Pre-selected prognostic HTE factors

While BART is a data-driven approach that can scan for interdependent relationships among any number of factors, we only examined heterogeneity across a pre-selected set of factors deemed to be clinically relevant by the authors and members of the COVID STEROID 2 trial Management Committee. The pre-selected variables that were included in this analysis are listed below with the scale used in parentheses. Continuous covariates were standardized to have a mean of 0 and a standard deviation of 1 prior to analysis. Detailed variable definitions are available in the study protocol¹⁸.

1.
participant age (continuous),
2.
limitations in care (yes, no),
3.
level of respiratory support (open system versus NIV/cCPAP versus IMV)
4.
interleukin-6 (IL-6) receptor inhibitors (yes, no),
5.
use of dexamethasone for up to 2 days versus use for 3 to 4 days prior to randomization,
6.
participant weight (continuous),
7.
diabetes mellitus (yes, no),
8.
ischemic heart disease or heart failure (yes, no),
9.
chronic obstructive pulmonary disease (yes, no), and,
10.
immunosuppression within 3 months prior to randomization (yes, no).

Statistical analysis

We evaluated HTE on the absolute scale (i.e., mean difference in days for the number of DAWOLS at day 90 and the risk difference for 90-day mortality). The analysis was separated into two stages^14,20,21,22. In the first stage, conditional average treatment effects were estimated according to each participants’ covariates using BART models. The DAWOLS outcome was treated as a continuous variable and analyzed using standard BART, while the binary mortality outcome was analyzed using logit BART. In the second stage, a “fit-the-fit” approach was used, where the estimated conditional average treatment effects were used as dependent variables in models to identify covariate-defined subgroups’ differential treatment effects. This second stage used classification and regression trees models²³, where the maximum depth was set to 3 as a post hoc decision to aid interpretability. As the fit-the-fit reflects estimates from the BART model, the resulting overall treatment effects (e.g., risk difference) vary slightly from the raw trial data.

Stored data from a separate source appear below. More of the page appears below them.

-- ==== Sys2Proof/Word.lean ====
section
/-! DEFINITION. The words of the SK6410: bytes, 32-bit registers (R7), 64-bit times, and the table type in which
the model keeps state that is sparse (one entry per unit, cell, connection, memory cell …). -/

namespace Sys2Proof

/-- A byte of memory, of a frame or of the store. -/
abbrev Byte := BitVec 8
/-- A half word: ring indices, SEQ, tags. -/
abbrev Half := BitVec 16
/-- A 32-bit register (R7). -/
abbrev Word := BitVec 32
/-- A 64-bit time or address. -/
abbrev Dword := BitVec 64

/-- A sparse table from numbers to values. Where it is well formed, keys rise strictly and no entry equals the
value an unlisted key reads as, so equal tables are equal lists. -/
abbrev Tab (α : Type) := List (Nat × α)

/-- What a table holds under a key, `d` where it lists none. -/
def Tab.get {α : Type} (d : α) : Tab α → Nat → α
  | [], _ => d
  | (k, v) :: t, i => if k = i then v else Tab.get d t i

/-- The table without one key. -/
def Tab.drop {α : Type} : Tab α → Nat → Tab α
  | [], _ => []
  | (k, v) :: t, i => if k = i then Tab.drop t i else (k, v) :: Tab.drop t i

/-- One entry put in before the first greater key. -/
def Tab.ins {α : Type} : Tab α → Nat → α → Tab α
  | [], i, x => [(i, x)]
  | (k, v) :: t, i, x => if i < k then (i, x) :: (k, v) :: t else (k, v) :: Tab.ins t i x

/-- A write: the entry replaced, and removed where the value is what an unlisted key reads as. -/
def Tab.put {α : Type} [DecidableEq α] (d : α) (t : Tab α) (i : Nat) (x : α) : Tab α :=
  if x = d then Tab.drop t i else Tab.ins (Tab.drop t i) i x

/-- A change of the value under one key. -/
def Tab.upd {α : Type} [DecidableEq α] (d : α) (t : Tab α) (i : Nat) (f : α → α) : Tab α :=
  Tab.put d t i (f (Tab.get d t i))

/-- Keys rise strictly from a bound on. -/
def Tab.rising {α : Type} : Tab α → Nat → Bool
  | [], _ => true
  | (k, _) :: t, lo => decide (lo ≤ k) && Tab.rising t (k + 1)

/-- The canonical form: keys rise strictly and no entry holds the value of an unlisted key. -/
def Tab.wf {α : Type} [DecidableEq α] (d : α) (t : Tab α) : Bool :=
  Tab.rising t 0 && t.all (fun e => decide (e.2 ≠ d))

/-- Change of every listed value. -/
def Tab.mapVal {α : Type} [DecidableEq α] (d : α) (f : α → α) (t : Tab α) : Tab α :=
  (t.map (fun e => (e.1, f e.2))).filter (fun e => decide (e.2 ≠ d))

/-- Change of every listed value, by its key. -/
def Tab.mapKV {α : Type} [DecidableEq α] (d : α) (f : Nat → α → α) (t : Tab α) : Tab α :=
  (t.map (fun e => (e.1, f e.1 e.2))).filter (fun e => decide (e.2 ≠ d))

/-- A value put into a list that rises by key, after those of the same key. -/
def insertKey {α : Type} (k : Nat) (x : α) : List (Nat × α) → List (Nat × α)
  | [] => [(k, x)]
  | (j, y) :: t => if k < j then (k, x) :: (j, y) :: t else (j, y) :: insertKey k x t

/-- The values of a list in ascending order of their keys, as they stand where keys are equal. -/
def sortKeys {α : Type} (l : List (Nat × α)) : List α :=
  (l.foldl (fun acc e => insertKey e.1 e.2 acc) []).map (·.2)

/-- One bit as a Bool, by number. -/
def bit {w : Nat} (x : BitVec w) (i : Nat) : Bool := x.getLsbD i

/-- A field NAME[msb:lsb] as a number (R7). -/
def fld {w : Nat} (x : BitVec w) (msb lsb : Nat) : Nat := (x.toNat >>> lsb) % 2 ^ (msb + 1 - lsb)

/-- One bit set or cleared. -/
def setBit {w : Nat} (x : BitVec w) (i : Nat) (v : Bool) : BitVec w :=
  if v then x ||| (BitVec.ofNat w (2 ^ i)) else x &&& ~~~(BitVec.ofNat w (2 ^ i))

/-- A Bool as a bit at a place. -/
def atBit (w i : Nat) (v : Bool) : BitVec w := if v then BitVec.ofNat w (2 ^ i) else 0

/-- A number at a place in a word. -/
def atLsb (w lsb n : Nat) : BitVec w := BitVec.ofNat w (n <<< lsb)

/-- The four bytes of a word, least significant first (R7). -/
def bytes4 (x : Word) : List Byte :=
  [x.extractLsb' 0 8, x.extractLsb' 8 8, x.extractLsb' 16 8, x.extractLsb' 24 8]

/-- The word of the first four bytes of a list, least significant first. Missing bytes read 0. -/
def word4 (l : List Byte) : Word :=
  (l.getD 0 0).zeroExtend 32 ||| ((l.getD 1 0).zeroExtend 32 <<< 8) |||
  ((l.getD 2 0).zeroExtend 32 <<< 16) ||| ((l.getD 3 0).zeroExtend 32 <<< 24)

/-- The word of the first four bytes of a list, most significant first (R339). -/
def word4be (l : List Byte) : Word :=
  word4 [l.getD 3 0, l.getD 2 0, l.getD 1 0, l.getD 0 0]

/-- The four bytes of a word, most significant first (R339). -/
def bytes4be (x : Word) : List Byte := (bytes4 x).reverse

/-- Addition that saturates at a bound. -/
def satAdd (bound a b : Nat) : Nat := min bound (a + b)

/-- A W1C counter or count field: one more, saturating at all ones. -/
def satInc {w : Nat} (x : BitVec w) : BitVec w := if x = BitVec.allOnes w then x else x + 1

end Sys2Proof
end

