/-- One output (R146 to R187). -/
structure Output where
  a        : Element := {}
  b        : Element := {}
  /-- Output code, 8 bits. R169. Reset 0. -/
  code     : Byte := 0
  /-- Occurrence count. R169. Reset 0. -/
  count    : Half := 0
  /-- After a clear: the combined permit has still to be seen off. R171. Reset: no. -/
  rearm    : Bool := false
  /-- Level last written for a standard output. R172, R401. Reset 0. -/
  level    : Bool := false
  /-- A standard output follows its level again only from the next write that names it. R174, R178. Reset: yes (R465). -/
  stdWait  : Bool := true
  /-- The failed pulse, for the off-check: which element, and what half A and half B read. R163, R167. Reset: none. -/
  failX    : Option (AB × Reading × Reading) := none
  /-- Last readings of the ball by each half and of N; OUT_RBA and OUT_RBB show which are high. R146, R186. Reset: low. -/
  rbA      : Lvl := .low
  rbB      : Lvl := .low
  nA       : Lvl := .low
  nB       : Lvl := .low
  /-- Verdicts reported by the two halves for the present check. R167. Reset: none. -/
  verA     : Option Byte := none
  verB     : Option Byte := none
  /-- In recovery, and the instant of the first turn-on in it, from which one OPP ends it. R183. Reset: no. -/
  recov    : Bool := false
  recovAt  : Option Nat := none
  /-- Instants of the last turn-on of the output and of the last turn-off of an element, and of the end of its last off-pulse.
  R166, R169. Reset 0. -/
  onAt     : Nat := 0
  offAt    : Nat := 0
  pulseAt  : Nat := 0
  /-- Instant since which the output reads in current limit. R151. Reset: none. -/
  limAt    : Option Nat := none
  /-- Instant since which the ball reads low with both elements off. R169. Reset: none. -/
  lowAt    : Option Nat := none
  /-- The other party of a CROSS_SHORT: output or 64 + source. R164, R169. Reset: none. -/
  partner  : Option Nat := none
deriving DecidableEq, Repr, Inhabited

/-- One test-pulse source (R154 to R159). -/
structure Source where
  /-- In its off-pulse, and the nominal start instant of that off-pulse. R157. Reset: no, 0. -/
  pulse  : Bool := false
  pulseAt : Nat := 0
  /-- Ball read high. R186. Reset 0. -/
  high   : Bool := false
  /-- Source code, 8 bits. R159. Reset 0. -/
  code   : Byte := 0
  /-- Occurrence count. R502. Reset 0. -/
  count  : Half := 0
  /-- Steps of a clearing event: instant from which the ball is low, and a unit reset has been given. R159.
  Reset: none, no. -/
  lowAt  : Option Nat := none
  armClr : Bool := false
  /-- The other party of a TP_CROSS. R164. Reset: none. -/
  partner : Option Nat := none
  /-- A retry waits for tokens; its tokens have been granted and the retry is under way. R156. Reset: no. -/
  waiting : Bool := false
  retrying : Bool := false
  /-- Instant since which the source reads in current limit. R156. Reset: none. -/
  limAt  : Option Nat := none
  /-- Instant of the overload or of the last retry, from which 1 s runs. R156. Reset 0. -/
  retryAt : Nat := 0
  /-- Start of the period at which the source resumes after a supply loss. R182. Reset: none. -/
  resume : Option Nat := none
  /-- End of the recovery phase: TPP after it began. R183. Reset: none. -/
  recovTo : Option Nat := none
deriving DecidableEq, Repr, Inhabited

/-- A report that a half holds back while no heartbeat reaches it: output, verdict and the bytes for the lane (R176). -/
structure Report where
  o       : Nat
  verdict : Byte
  raw     : List Byte
deriving DecidableEq, Repr, Inhabited

/-- One half of a field die (R175 to R186). -/
structure FieldHalf where
  /-- Sequence reference. R175. Reset: none. -/
  ref     : Option Byte := none
  /-- Valid heartbeats in a row since the last that was not valid. R178. Reset 0. -/
  run     : Nat := 0
  /-- Silence timer expired, BANK_STAT SIL. R177. Reset 0. -/
  silent  : Bool := false
  /-- BANK_STAT VFLOW and VFHIGH. R186. Reset 0. -/
  vfLow   : Bool := false
  vfHigh  : Bool := false
  /-- Quiesced: outputs off, sources low, silence timer stopped. R179. Reset: no. -/
  quiet   : Bool := false
  /-- Instant of the last valid heartbeat, and TB[31:0] that it carried. R175, R176. Reset: none, 0. -/
  lastHb  : Option Nat := none
  hbTb    : Word := 0
  /-- The core side's heartbeat sender: sequence number last sent to this half, and when. R42, R175. Reset 0
  (DESIGN CHOICE). -/
  sent    : Byte := 0
  sentAt  : Nat := 0
  /-- The half's own copy of the schedule's start instant. R157. Reset: none. -/
  sched   : Option Nat := none
  /-- Instant of the last dip of VF shorter than 10 µs. R181. Reset: none. -/
  dipAt   : Option Nat := none
  /-- Reports buffered while no heartbeat arrives, oldest first, at most 16, and reports dropped. R176. Reset: none, 0. -/
  buffered : List Report := []
  dropped : Half := 0
  /-- Temperature + 64. R186. Reset: DESIGN CHOICE 0. -/
  temp    : Byte := 0
deriving DecidableEq, Repr, Inhabited

/-- One field bank (R155, R157, R186). -/
structure FBank where
  /-- Start instant S of the running schedule. R157. Reset: none. -/
  sched  : Option Nat := none
  /-- VF is applied and good. R438. Reset: no (DESIGN CHOICE). -/
  vf     : Bool := false
  /-- VFb in 50 mV, BANK_MEAS[25:16]. R186. Reset: DESIGN CHOICE 0. -/
  meas   : BitVec 10 := 0
  /-- BANK_STAT[20:16] VF_EVT, DIP_EVT, SIL_EVT, OVL_EVT, RESYNC_EVT. R186. Reset 0. -/
  evt    : BitVec 5 := 0
deriving DecidableEq, Repr, Inhabited

/-! ### The Ladle -/

/-- A request or holding of the Ladle: the site that asked and its cost (R454, R455). -/
structure Tok where
  site : Nat
  cost : Nat
  at_  : Nat
deriving DecidableEq, Repr, Inhabited

/-- One domain's bucket (R453). -/
structure Bucket where
  /-- Size B, 15 bits. R462. Reset 1,000 (35 for d = 0). -/
  size  : Nat := 1000
  /-- Refill rate, 16 bits. R462. Reset 4,096 (3 for d = 0). -/
  rate  : Nat := 4096
  /-- L, signed. R453. Reset: B. -/
  level : Int := 1000
  /-- H. R453. Reset 0. -/
  held  : Nat := 0
  /-- S. R453. Reset 0. -/
  spent : Nat := 0
  /-- Refill accumulator in 1/64,000 token. R456. Reset 0. -/
  acc   : Nat := 0
  /-- Waiting requests, oldest first. R455. Reset: none. -/
  queue : List Tok := []
  /-- Granted events that hold tokens. R454. Reset: none. -/
  grants : List Tok := []
  /-- The bank's standing reservation. R454. Reset 0. -/
  resv  : Nat := 0
deriving DecidableEq, Repr, Inhabited

/-- The Ladle (R453 to R463). -/
structure Ladle where
  /-- Domain 0, VSYS. Reset B = 35, rate 3. -/
  vsys  : Bucket := { size := 35, rate := 3, level := 35 }
  /-- Domains 1 to 4, VF0 to VF3, by bank. Reset as `Bucket`. -/
  vf    : Tab Bucket := []
  /-- LADLE_STAT[19:16] OVER_EVT, AUDIT_EVT, BADCFG, YIELD_EVT. R462. Reset 0. -/
  evt   : BitVec 4 := 0
  /-- LADLE_OVER, 32 bits. R462. Reset 0. -/
  overN : Word := 0
  /-- LADLE_TPC[7:0]. R462. Reset 30. -/
  tpc   : Byte := 30
  /-- LADLE_OC_w by global output, 8 bits each. R462. Reset 60. -/
  oc    : Tab Byte := []
deriving DecidableEq, Repr, Inhabited

/-! ### The Lid and the output permit logic -/

/-- TRIP_CAUSE and TRIP_STAMP of one output (R204). -/
structure Cause where
  term  : BitVec 9 := 0
  valid : Bool := false
  dis   : Bool := false
  count : Half := 0
  stamp : Word := 0
deriving DecidableEq, Repr, Inhabited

BART models are often fit using a sum of 200 trees and specifying a base prior of 0.95 and a power prior of 2, which penalize substantial branch growth within each tree¹⁵. Although these default hyperparameters tend to work well in practice, it was possible they were not optimal for this data. Thus, the hyperparameters were evaluated using tenfold cross-validation, comparing predictive performance of the model under 27 pre-specified possibilities, namely every combination of power priors equal to 1, 2, or 3, base priors equal to 0.25, 0.5, or 0.95, and number of trees equal to 50, 200, or 400. The priors corresponding to the lowest cross-validation error were used in the final models. Each model used a Markov chain Monte Carlo procedure consisting of 4 chains that each had 100 burn-in iterations and a total length of 1100 iterations. Posterior convergence for each model was assessed using the diagnostic procedures described in Sparapani et al.²⁴. Model diagnostics were good for all models. All parameters seemed to converge within the burn-in period and the z-scores for Geweke’s convergence diagnostic²⁵ were approximately standard normal. All BART models were fit using R statistical computing software v. 4.1.2²⁶ with the ‘BART’ package v. 2.9²⁴, and all CART models were fit using the ‘rpart’ package v. 4.1.16²⁷.

The analysis was performed under the ITT paradigm; compliance issues were considered minimal. As in the primary analyses of the trial, the small amount of missing outcome data was ignored in the primary analyses. Sensitivity analyses were performed under best/worst- and worst/best-case imputation. For best/worst-case imputation, the entire estimation procedure was repeated after setting all missing mortality outcome data in the 12 mg/d group to alive at 90 days and all missing mortality outcome data in the 6 mg/d group to dead at 90 days. Then, all days with missing life support data were set to alive without life support for the 12 mg/d group and the opposite for the 6 mg/d group. Under worst/best-case imputation, the estimation procedure was repeated under the opposite conditions, e.g., setting all missing mortality outcome data in the 12 mg/d group to dead at 90 days and all missing mortality outcome data in the 6 mg/d group to alive at 90 days.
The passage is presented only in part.